Teicoplanin is a frontline glycopeptide antibiotic produced by Actinoplanes teichomyceticus. It is used to treat complicated cases of infection, including pediatric ones, caused by Gram-positive pathogens. There is a steady interest in elucidating the genetic mechanisms determining teicoplanin production, as they would help overproduce known teicoplanins and discover novel glycopeptides. Herein, we investigate the transcriptional organization of the tei biosynthetic gene cluster and the roles of the cluster-situated regulatory genes in controlling teicoplanin production and self-resistance in A. teichomyceticus.

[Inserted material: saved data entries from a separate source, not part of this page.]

/-- R124 to R127, R133: DRAIN starts the drain of the Finished set, row by row from row 31; a raw row is written where its
descriptor says; DRAIN_COMPLETE ends it and counts a saturated tile. R77: a completed fused drain flushes a sub-floor Q16 row.

R163 to R165: FUSED_OUTPUT_ROW writes the oldest row handed on as a piece of its output row, and its trailer; a piece
beyond the row writes nothing. -/
def Obligations.DrainsAndFusedRows : Prop :=
  (∀ (i : CoreId) (a : AnvilId) (s : State), sized s = true →
    (∀ e, nextFor s i a opAdrain = some e → anvilsLive s i = true → lanesTile s i = true → coreSaving s i = false →
      (anvilAt s i a).drain = none → (anvilAt s i a).load = none → (anvilAt s i a).shadow.st = .finished →
      (anvilAt s i a).shadow.tag = tagOf e →
      (adrainDest e.f = 0 → fusedFault (readWords s (csBase i + e.ga.toNat) 8) (anvList (anvMask e.f)) = none) →
      (fillSet s i a (fillOf e)).isSome = true → Answers (.drain i { anvil := a }) s fun t =>
      coreOnly s t i ∧ otherAnvils s t i a ∧
      (anvilAt t i a).drain.map (fun d => (d.tag, d.left, d.qid, d.set)) = some (tagOf e, 32, e.qid, (anvilAt s i a).shadow)) ∧
    (∀ d addr stride, (anvilAt s i a).drain = some d → d.left ≠ 0 → domState s (domOf i) ≤ 1 →
      d.dest = .raw addr stride → drainFailed s i a d = false → residueMiss d.set (d.left - 1) = none → Answers (.drainRow i a none) s fun t =>
      (∃ bs, bs = rawRowBytes d.set (d.left - 1) ∧
        readBytes t (csBase i + addr + (32 * a + (d.left - 1)) * stride) bs.length = bs ∧
        memSameOutside s t (csBase i + addr + (32 * a + (d.left - 1)) * stride) bs.length) ∧
      (anvilAt t i a).drain = some { d with left := d.left - 1 } ∧ otherAnvils s t i a) ∧
    (∀ d desc, (anvilAt s i a).drain = some d → d.left ≠ 0 → domState s (domOf i) ≤ 1 →
      d.dest = .fused desc → drainFailed s i a d = false → residueMiss d.set (d.left - 1) = none → Answers (.drainRow i a none) s fun t =>
      memSame s t ∧ otherAnvils s t i a ∧
      (anvilAt t i a).drain = some { d with left := d.left - 1, handed := d.handed ++ [d.left - 1] }) ∧
    (∀ d, (anvilAt s i a).drain = some d → d.left = 0 → d.handed = [] → drainFailed s i a d = false →
      Answers (.drainComplete i a) s fun t =>
      ((∃ addr stride, d.dest = .raw addr stride) ∨
        ((fusedDescOf d.desc).mon = false ∧ ((fusedDescOf d.desc).ofmt ≠ 0x10 ∨ (fusedDescOf d.desc).oexp ≠ -127)) →
        memSame s t) ∧
      otherAnvils s t i a ∧ anvilAt t i a = { anvilAt s i a with drain := none } ∧
      getF t (CORE_TILESAT i) CORE_TILESAT_SATTILES
        = satAdd 0xFFFFFFFF (getF s (CORE_TILESAT i) CORE_TILESAT_SATTILES) (if d.anySat then 1 else 0)) ∧
    (∀ (d : FusedDesc) (r : Nat) (v : RowVal), readRow s i (d.dest + r * d.stride) 0x10 d.len false false = some v →
      (v.exp = -127 ∧ (∀ q ∈ v.codes, q.natAbs < 16384) → ∃ bs,
        bs = (zeroQuant 0x10 (v.codes.map fun _ => false) false).row 0x10 false ∧
        readBytes (flushOut i d s r) (csBase i + d.dest + r * d.stride) bs.length = bs ∧
        flag (flushOut i d s r) (CORE_NUMSTAT i) CORE_NUMSTAT_FORCED = true) ∧
      (¬ (v.exp = -127 ∧ ∀ q ∈ v.codes, q.natAbs < 16384) → flushOut i d s r = s))) ∧
  (∀ (i : CoreId) (a : AnvilId) (s : State) (d : DrainRun) (r : Nat) (rest : List Nat) (e : QEntry) (fd : FusedDesc),
    sized s = true → (anvilAt s i a).drain = some d → d.handed = r :: rest →
    entryOf s i (anvilLane s i a) d.qid = some e → fd = fusedDescOf d.desc →
    (fd.len ≤ 64 * (fd.colblk + a) → ∀ ecc, Answers (.fusedOutputRow i ⟨a, ecc⟩) s fun t =>
      coreOnly s t i ∧ (anvilAt t i a).drain = some { d with handed := rest } ∧ otherAnvils s t i a) ∧
    (∀ parts zs, 64 * (fd.colblk + a) < fd.len → fusedParts s i a r fd = some parts → fd.mon = false →
      e.failed = none → (anvilAt s i a).poison = false →
      zs = (List.range (min 64 (fd.len - 64 * (fd.colblk + a)))).map (fusedZ fd d.set parts a r) →
      Answers (.fusedOutputRow i { anvil := a }) s fun t =>
        (anvilAt t i a).drain = some { d with handed := rest } ∧ otherAnvils s t i a ∧
        readWord t (csBase i + fd.dest + r * fd.stride + rowSize fd.ofmt (fusedLane fd) fd.len - 8)
          = w64 (encodeTrailer ⟨fusedLane fd, false, fd.len, fd.ofmt, fd.oexp⟩) ∧
        (∀ b, readByte t b
          = readByte (writePiece s i a r fd (pieceOf fd zs ((d.set.sat.drop (64 * r)).take 64))) b) ∧
        getF t (CORE_FOSATCNT i) CORE_FOSATCNT_FOSAT = satAdd 0xFFFFFFFF (getF s (CORE_FOSATCNT i) CORE_FOSATCNT_FOSAT)
          (countTrue (pieceOf fd zs ((d.set.sat.drop (64 * r)).take 64)).sats)))

/-! ## Registers, domains, trim and tasks (R13, R14, R24 to R32, R46 to R54, R141, R148, R149, R221, R253, R378) -/

/-- R13, R14: what a management write leaves in each field, by its access code, for a register whose write starts no
action; a write that an agent may not make, or to an unassigned address, changes nothing; no other register changes.

R13, R14: a management read answers the value of the register and clears its read-to-clear fields to their reset
values; an unassigned address, and a register that the agent may not read, answer 0 and change nothing else. -/
def Obligations.ManagementRegisters : Prop :=
  (∀ (agent : BitVec 8) (addr val : Word32) (s : State),
    (∀ d f, mayWrite s agent.toNat addr.toNat = true → regAt addr.toNat = some d → plainReg addr.toNat = true →
      f ∈ d.fields → Answers (.registerWrite agent addr val) s fun t =>
        bitsOf f.hi f.lo (getR t addr.toNat).toNat = (match f.acc with
          | .rw => if fieldKept s addr.toNat val.toNat f then bitsOf f.hi f.lo (getR s addr.toNat).toNat
            else bitsOf f.hi f.lo val.toNat
          | .rwl => if committed s || agent.toNat != 1 || fieldKept s addr.toNat val.toNat f then
              bitsOf f.hi f.lo (getR s addr.toNat).toNat
            else bitsOf f.hi f.lo val.toNat
          | .rw1c => bitsOf f.hi f.lo (getR s addr.toNat).toNat &&&
              (2 ^ (f.hi + 1 - f.lo) - 1 - bitsOf f.hi f.lo val.toNat)
          | _ => bitsOf f.hi f.lo (getR s addr.toNat).toNat) ∧
        regsSameBut s t [addr.toNat] ∧ t = { s with regs := t.regs, recorder := t.recorder }) ∧
    ((mayWrite s agent.toNat addr.toNat = false ∨ (regAt addr.toNat).isNone = true) →
      Answers (.registerWrite agent addr val) s fun t => t = s)) ∧
  (∀ (agent : BitVec 8) (addr : Word32) (s : State),
    (∀ d f, mayRead s agent.toNat addr.toNat = true → regAt addr.toNat = some d → isLockReg addr.toNat = false →
      isWindowReg addr.toNat = false →
      f ∈ d.fields → Answers (.readClearRegister agent addr) s fun t =>
        t.answer = .value (regView s addr.toNat) ∧
        bitsOf f.hi f.lo (getR t addr.toNat).toNat =
          (if f.acc = .rc then f.reset else bitsOf f.hi f.lo (getR s addr.toNat).toNat) ∧
        regsSameBut s t [addr.toNat] ∧ t = { s with regs := t.regs, ylp := t.ylp, answer := t.answer }) ∧
    ((mayRead s agent.toNat addr.toNat = false ∨ (regAt addr.toNat).isNone = true) →
      Answers (.readClearRegister agent addr) s fun t => t = { s with answer := .value 0 }))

We demonstrate that the tei cluster is organized into nine polygenic and nine monogenic transcriptional units. Most of tei biosynthetic genes are subjected to StrR-like Tei15* control, which, in turn, appears to be regulated by LuxR-type Tei16*. Expression of the genes conferring teicoplanin self-resistance in A. teichomyceticus is not co-regulated with antibiotic production. The gene tei31*, coding for a putative DNA binding protein, is not expressed under teicoplanin producing conditions and is dispensable for antibiotic production. Finally, phylogenesis reconstruction of the glycopeptide cluster-encoded regulators reveals two main clades of StrR-like regulators. Tei15* and close orthologues form one of these clades; the second clade is composed by orthologues of Bbr and Dbv4, governing the biosynthesis of balhimycin and teicoplanin-like A40926, respectively. In addition, the LuxR-type Tei16* appears unrelated to the LuxR-like Dbv3, which is controlling A40926 biosynthesis. Our results shed new light on teicoplanin biosynthesis regulation and on the evolution of novel and old glycopeptide biosynthetic gene clusters.

Keywords

Actinoplanes Glycopeptide antibiotics Glycopeptide resistance Teicoplanin Cluster-situated regulatory genes tei cluster 

Notes

Funding

This work was supported by grant Bg-46F from the Ministry of Education and Science of Ukraine to V. F., personal grants from CIB (Consorzio Interuniversitario per le Biotecnologie) and DAAD (German Academic Exchange Service) 57048249 to O.Y., and support from the DFG (SFB 766) to E.S.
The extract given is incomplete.